┏━━

-- ==== Sys2Proof/Machine/Operands.lean ====
section
/-! DEFINITION. Operand forms and address arithmetic: which operand words an operation reads (R77), bytes against DATA
words (R57, R58), page images (R41, R141), the reduction of page and byte addresses (R145, R159), the retry budget
(R113), and the BUFMEM region an operation uses (R68). -/

namespace Sys2Proof

/-- The operation reads operand word A (R77); ECC_VERIFY.WRITE only carries it. -/
def Instr.usesOpa : Instr → Bool
  | .pull _ _ | .push _ _ | .eccVerifyRead _ _ | .bbDetect _ | .bbProbe _ => true
  | .waitReady _ | .readStatus | .chipReset | .allReset | .eccVerifyWrite _ _ => false

/-- The operation reads operand word B (R77); ECC_VERIFY.READ only carries it. -/
def Instr.usesOpb : Instr → Bool
  | .eccVerifyWrite _ _ => true
  | .pull _ _ | .push _ _ | .eccVerifyRead _ _ | .bbDetect _ | .bbProbe _ | .waitReady _ | .readStatus | .chipReset
  | .allReset => false

end Sys2Proof

namespace Sys2Proof.Machine

/-- Byte `j` of a word, byte 0 the least significant (R15). -/
def wordByte (w : Word) (j : Nat) : Byte := w.extractLsb' (8 * j) 8

/-- The low `k` bytes of a word in increasing buffer address order (R57). -/
def wordBytes (w : Word) (k : Nat) : List Byte := (List.range k).map (wordByte w)

/-- The word of up to four buffer bytes, the first one the least significant and the rest zero (R57, R58). -/
def wordOfBytes : List Byte → Word
  | [] => 0
  | b :: bs => (wordOfBytes bs <<< 8) ||| b.setWidth 32

/-- The DATA words a transfer of `len` bytes takes (R103, R247). -/
def dteWords (len : Nat) : Nat := (len + 3) / 4

/-- `k = min(4, dte_len - dte_cnt)` (R96, R98). -/
def dteChunk (d : Dte) : Nat := min 4 (d.len.toNat - d.cnt.toNat)

/-- `B = max(1, snooze_ms) × RETRIES_PER_MS` (R113). -/
def retryBudget (c : Config) (ms : Millis) : Nat := max 1 ms.toNat * c.retriesPerMs

/-- The address of stored ECC byte `i` of the image at `base` (R141). -/
def eccAddr (c : Config) (base i : Nat) : Nat := base + c.pageSize + c.eccOobOffset + i

/-- The page index reduced to the chip (R145). -/
def reducePage (c : Config) (page : Word) : Nat :=
  if c.pageWrap then page.toNat &&& (c.numPages - 1) else page.toNat

/-- The byte offset reduced to the chip (R159). -/
def reduceOffset (c : Config) (off : Word) : Nat :=
  if c.pageWrap then off.toNat &&& (c.chipSize - 1) else off.toNat

/-- The first page of the block that holds a byte offset (R159). -/
def firstPageOfBlock (c : Config) (a : Nat) : Nat := a / c.blockSize * c.pagesPerBlock

/-- The BUFMEM region a running operation uses, as its first address and its length (R41, R68). -/
def regionInUse (c : Config) : Instr → Nat × Nat
  | .pull len buf => (buf.toNat, len.toNat)
  | .push len buf => (buf.toNat, len.toNat)
  | .eccVerifyRead buf _ => (buf.toNat, c.pageImage)
  | .eccVerifyWrite _ _ => (c.rbufBase, c.pageImage)
  | .waitReady _ | .readStatus | .chipReset | .allReset | .bbDetect _ | .bbProbe _ => (0, 0)

/-- An address lies in the region the operation uses. -/
def inRegionInUse (c : Config) (i : Instr) (a : Nat) : Bool :=
  decide ((regionInUse c i).1 ≤ a) && decide (a < (regionInUse c i).1 + (regionInUse c i).2)

end Sys2Proof.Machine
end

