-- ==== Sys2Proof/Machine/Dispatch.lean ====
section
/-! DEFINITION. Which meaning runs each operation (R80). -/

namespace Sys2Proof.Machine

def exec (i : Instr) (s : State) : Host.Outcome State Fault Refusal :=
  match i with
  | .pull len buf => Sys2Proof.Machine.execPull len buf s
  | .push len buf => Sys2Proof.Machine.execPush len buf s
  | .waitReady ms => Sys2Proof.Machine.execWaitReady ms s
  | .readStatus => Sys2Proof.Machine.execReadStatus s
  | .chipReset => Sys2Proof.Machine.execChipReset s
  | .allReset => Sys2Proof.Machine.execAllReset s
  | .eccVerifyRead buf page => Sys2Proof.Machine.execEccVerifyRead buf page s
  | .eccVerifyWrite buf page => Sys2Proof.Machine.execEccVerifyWrite buf page s
  | .bbDetect tag => Sys2Proof.Machine.execBbDetect tag s
  | .bbProbe off => Sys2Proof.Machine.execBbProbe off s

end Sys2Proof.Machine
end

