/-- A PUSH that reaches a byte of BUFMEM that holds no value is a fault (R56, R44): byte `j`, the first one without a
value. The samples before the one that lets its word be sent are `vs`: one with the ready bit for each whole word before
it, and idle ones within the budget. -/
def Obligations.PushUnheldByteFaults : Prop :=
  ∀ (len : Len) (buf : Word) (s : State) (vs : List Word) (v : Word) (rest : List Word) (j : Nat), s.cfg.wf = true →
    (Instr.push len buf).inRange s.cfg = true → s.env.reads = vs ++ v :: rest → v &&& s.cfg.intTxReady ≠ 0 →
    (∀ x ∈ vs, x &&& s.cfg.intTxReady = 0 → x &&& s.cfg.intDone = 0) →
    vs.countP (fun x => decide (x &&& s.cfg.intTxReady ≠ 0)) = j / 4 →
    vs.countP (fun x => decide (x &&& s.cfg.intTxReady = 0)) ≤ s.cfg.pushRetries → j < len.toNat →
    (∀ k < j, Memory.lookup s.bufmem (buf.toNat + k) ≠ none) → Memory.lookup s.bufmem (buf.toNat + j) = none →
    exec (.push len buf) s = .fault (.uninitialisedRead (.bufByte (buf.toNat + j)))

/-! ## The Readiness State Machine -/

/-- The completion of the four RSM operations (R111, R112): the code in `err`, the status byte in `status_byte` and in
RESP, `busy` clear, and `fsm` OK iff the code is OK, else FAIL. The code is DeviceFail exactly when the byte has its
fail bit set and no wait timed out; on a timeout the byte is FAIL_BYTE. -/
def Obligations.RsmCompletion : Prop :=
  ∀ (i : Instr) (s : State), i.opUnit = .rsm →
    ∃ (code : Code) (sb : Byte) (t : State), exec i s = .next t ∧ t.err = code.bits ∧ t.rsm.statusByte = .wrote sb ∧
      t.port = { s.port with resp := .wrote (respWord (sb.setWidth 24) code.bits) } ∧ t.busy = false ∧
      ((code = .ok ∧ t.fsm = .ok ∧ sb &&& s.cfg.sbFail = 0) ∨
        (code = .deviceFail ∧ t.fsm = .fail ∧ sb &&& s.cfg.sbFail ≠ 0) ∨
        (code = .hardwareTimeout ∧ t.fsm = .fail ∧ sb = s.cfg.failByte))

/-- The fail bit of the byte in RESP is what a caller sees (R203): it is set exactly when the code is HardwareTimeout or
DeviceFail, so a timeout shows as a device failure. -/
def Obligations.FailBitSurfaces : Prop :=
  ∀ (i : Instr) (s t : State), i.opUnit = .rsm → s.cfg.wf = true → exec i s = .next t →
    (respStatusByte t.port.resp.val &&& s.cfg.sbFail ≠ 0 ↔
      respCode t.port.resp.val = 0x1#4 ∨ respCode t.port.resp.val = 0x2#4)

/-- The frame of the RSM operations (R115, R118, R122, R123): BUFMEM, the elements of the DTE, the ECV and the BBD, the
operand words and latches and `in_recovery` are as they were; of the NFC registers only INTERRUPT_STATUS, DATA, STATUS,
CONTROL and those of the parameter sequences and of BUF_CLEAR_DONE are touched. -/
def Obligations.RsmChangesNothingElse : Prop :=
  ∀ (i : Instr) (s t : State), i.opUnit = .rsm → exec i s = .next t →
    t = { s with
      port := { s.port with resp := t.port.resp }
      busy := false
      err := t.err
      fsm := t.fsm
      rsm := t.rsm
      elapsedUs := t.elapsedUs
      nfc := t.nfc
      trace := t.trace
      fsmPath := t.fsmPath
      env := { s.env with reads := t.env.reads, drawn := t.env.drawn } } ∧
    ∀ r, r ∉ rsmAccessed s.cfg → t.nfc.get r = s.nfc.get r

/-- READ_STATUS whose byte arrives (R116 to R118): the exact history, the counter, the byte and the result. -/
def Obligations.ReadStatusByte : Prop :=
  ∀ (s : State) (q : StatusRound) (rest : List Word), s.cfg.wf = true → q.arrives s.cfg →
    s.env.reads = q.answers ++ rest →
    ∃ t, exec .readStatus s = .next t ∧
      history t = history s ++ (.regWrite .interruptStatus s.cfg.intClearAll :: sequenceEvents s.cfg.statusReadSeq ++
        idleSamples .interruptStatus q.idle ++ [.regRead .interruptStatus q.ready, .regRead .data q.data]) ∧
      t.env.reads = rest ∧ t.elapsedUs = s.elapsedUs + q.idle.length ∧
      t.rsm = { s.rsm with aux := BitVec.ofNat 32 (s.cfg.statusRetries - q.idle.length),
                           statusByte := .wrote (wordByte q.data 0) } ∧
      (wordByte q.data 0 &&& s.cfg.sbFail = 0 → t.fsm = .ok ∧
        t.port.resp = .wrote (respWord ((wordByte q.data 0).setWidth 24) Code.ok.bits)) ∧
      (wordByte q.data 0 &&& s.cfg.sbFail ≠ 0 → t.fsm = .fail ∧
        t.port.resp = .wrote (respWord ((wordByte q.data 0).setWidth 24) Code.deviceFail.bits))
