-- ==== Sys2Proof/Laws/RsmScript.lean ====
section
/-! SUPPORT. The procedures of the RSM on scripted answers of ENV: the exact history, counters and result of each path
(R114, R116, R119, R120). -/

namespace Sys2Proof.Machine

theorem NfcFile.set_set {α : Type} (f : NfcFile α) (r : NfcReg) (u v : α) : (f.set r u).set r v = f.set r v := by
  cases r <;> rfl

/-! ## Views of the history -/

@[simp] theorem history_setFsm (f : Fsm) (s : State) : history (setFsm f s) = history s := rfl
@[simp] theorem history_regWrite (r : NfcReg) (v : Word) (s : State) :
    history (regWrite r v s) = history s ++ [.regWrite r v] := by simp [history]
@[simp] theorem history_regWrites (seq : List (NfcReg × Word)) (s : State) :
    history (regWrites seq s) = history s ++ sequenceEvents seq := by
  induction seq generalizing s with
  | nil => simp [regWrites, sequenceEvents]
  | cons p rest ih => rw [regWrites, ih]; simp [sequenceEvents]

/-! ## Polls -/

/-- A counter of the RSM: setting it touches the RSM's state only, and the last value set stays. -/
structure Counter (setCtr : Word → State → State) (g : Word → Rsm → Rsm) : Prop where
  eq : ∀ v s, setCtr v s = { s with rsm := g v s.rsm }
  last : ∀ u v r, g v (g u r) = g v r

theorem counter_rsmRetry : Counter setRsmRetry fun v r => { r with retry := v } := ⟨fun _ _ => rfl, fun _ _ _ => rfl⟩
theorem counter_auxRetry : Counter setAuxRetry fun v r => { r with aux := v } := ⟨fun _ _ => rfl, fun _ _ _ => rfl⟩

/-- The state after a poll of register `r` that saw the idle samples `vs` and then ended on `v`. -/
def polled (r : NfcReg) (g : Word → Rsm → Rsm) (n : Nat) (vs : List Word) (v : Word) (rest : List Word) (s : State) :
    State :=
  { s with
    rsm := g (BitVec.ofNat 32 (n - vs.length)) s.rsm
    elapsedUs := s.elapsedUs + vs.length
    nfc := s.nfc.set r v
    trace := .regRead r v :: ((idleSamples r vs).reverse ++ s.trace)
    env := { s.env with reads := rest } }

theorem history_polled (r : NfcReg) (g : Word → Rsm → Rsm) (n : Nat) (vs : List Word) (v : Word) (rest : List Word)
    (s : State) : history (polled r g n vs v rest s) = history s ++ idleSamples r vs ++ [.regRead r v] := by
  simp [history, polled]

variable {r : NfcReg} {test : Word → Bool} {setCtr : Word → State → State} {g : Word → Rsm → Rsm}

theorem poll_found (hc : Counter setCtr g) {n : Nat} {vs : List Word} {v : Word} {rest : List Word} {s : State}
    (hs : s.env.reads = vs ++ v :: rest) (hg : s.rsm = g (BitVec.ofNat 32 n) s.rsm) (hidle : ∀ x ∈ vs, test x = false)
    (hv : test v = true) (hn : vs.length ≤ n) :
    poll (sampleReg r test) setCtr n s = (some (), polled r g n vs v rest s) := by
  induction vs generalizing n s with
  | nil =>
    have hr := regRead_cons (r := r) hs
    have h1 : sampleReg r test s = (some (), polled r g n [] v rest s) := by
      simp only [sampleReg, hr, hv, if_true, polled]
      simp [idleSamples, ← hg]
    cases n with
    | zero => exact h1
    | succ n => rw [poll, h1]
  | cons x xs ih =>
    cases n with
    | zero => simp at hn
    | succ n =>
      have hr := regRead_cons (r := r) (vs := xs ++ v :: rest) hs
      rw [poll]
      simp only [sampleReg, hr, hidle x (by simp), Bool.false_eq_true, if_false]
      rw [hc.eq, ih (by simp) (by simp only [hc.last]) (fun y hy => hidle y (List.mem_cons_of_mem _ hy))
        (by simp at hn; omega)]
      simp only [polled, hc.last, emit, delayUs]
      simp only [idleSamples, NfcFile.set_set, List.flatMap_cons, List.length_cons, List.reverse_append,
        show n + 1 - (xs.length + 1) = n - xs.length by omega, show s.elapsedUs + 1 + xs.length = s.elapsedUs + (xs.length + 1) by omega]
      simp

┗━━

### Task goal:
Your answer must consist solely of the lines above between the line holding "idleSamples .interruptStatus q.idle" and the line holding "history (regWrites seq", inclusive, copied exactly.

### Answer below:
        idleSamples .interruptStatus q.idle ++ [.regRead .interruptStatus q.ready, .regRead .data q.data]) ∧
      t.env.reads = rest ∧ t.elapsedUs = s.elapsedUs + q.idle.length ∧
      t.rsm = { s.rsm with aux := BitVec.ofNat 32 (s.cfg.statusRetries - q.idle.length),
                           statusByte := .wrote (wordByte q.data 0) } ∧
      (wordByte q.data 0 &&& s.cfg.sbFail = 0 → t.fsm = .ok ∧
        t.port.resp = .wrote (respWord ((wordByte q.data 0).setWidth 24) Code.ok.bits)) ∧
      (wordByte q.data 0 &&& s.cfg.sbFail ≠ 0 → t.fsm = .fail ∧
        t.port.resp = .wrote (respWord ((wordByte q.data 0).setWidth 24) Code.deviceFail.bits))
-- ==== Sys2Proof/Laws/RsmScript.lean ====
section
/-! SUPPORT. The procedures of the RSM on scripted answers of ENV: the exact history, counters and result of each path
(R114, R116, R119, R120). -/

namespace Sys2Proof.Machine

theorem NfcFile.set_set {α : Type} (f : NfcFile α) (r : NfcReg) (u v : α) : (f.set r u).set r v = f.set r v := by
  cases r <;> rfl

/-! ## Views of the history -/

@[simp] theorem history_setFsm (f : Fsm) (s : State) : history (setFsm f s) = history s := rfl
@[simp] theorem history_regWrite (r : NfcReg) (v : Word) (s : State) :
    history (regWrite r v s) = history s ++ [.regWrite r v] := by simp [history]
@[simp] theorem history_regWrites (seq : List (NfcReg × Word)) (s : State) :
    history (regWrites seq s) = history s ++ sequenceEvents seq := by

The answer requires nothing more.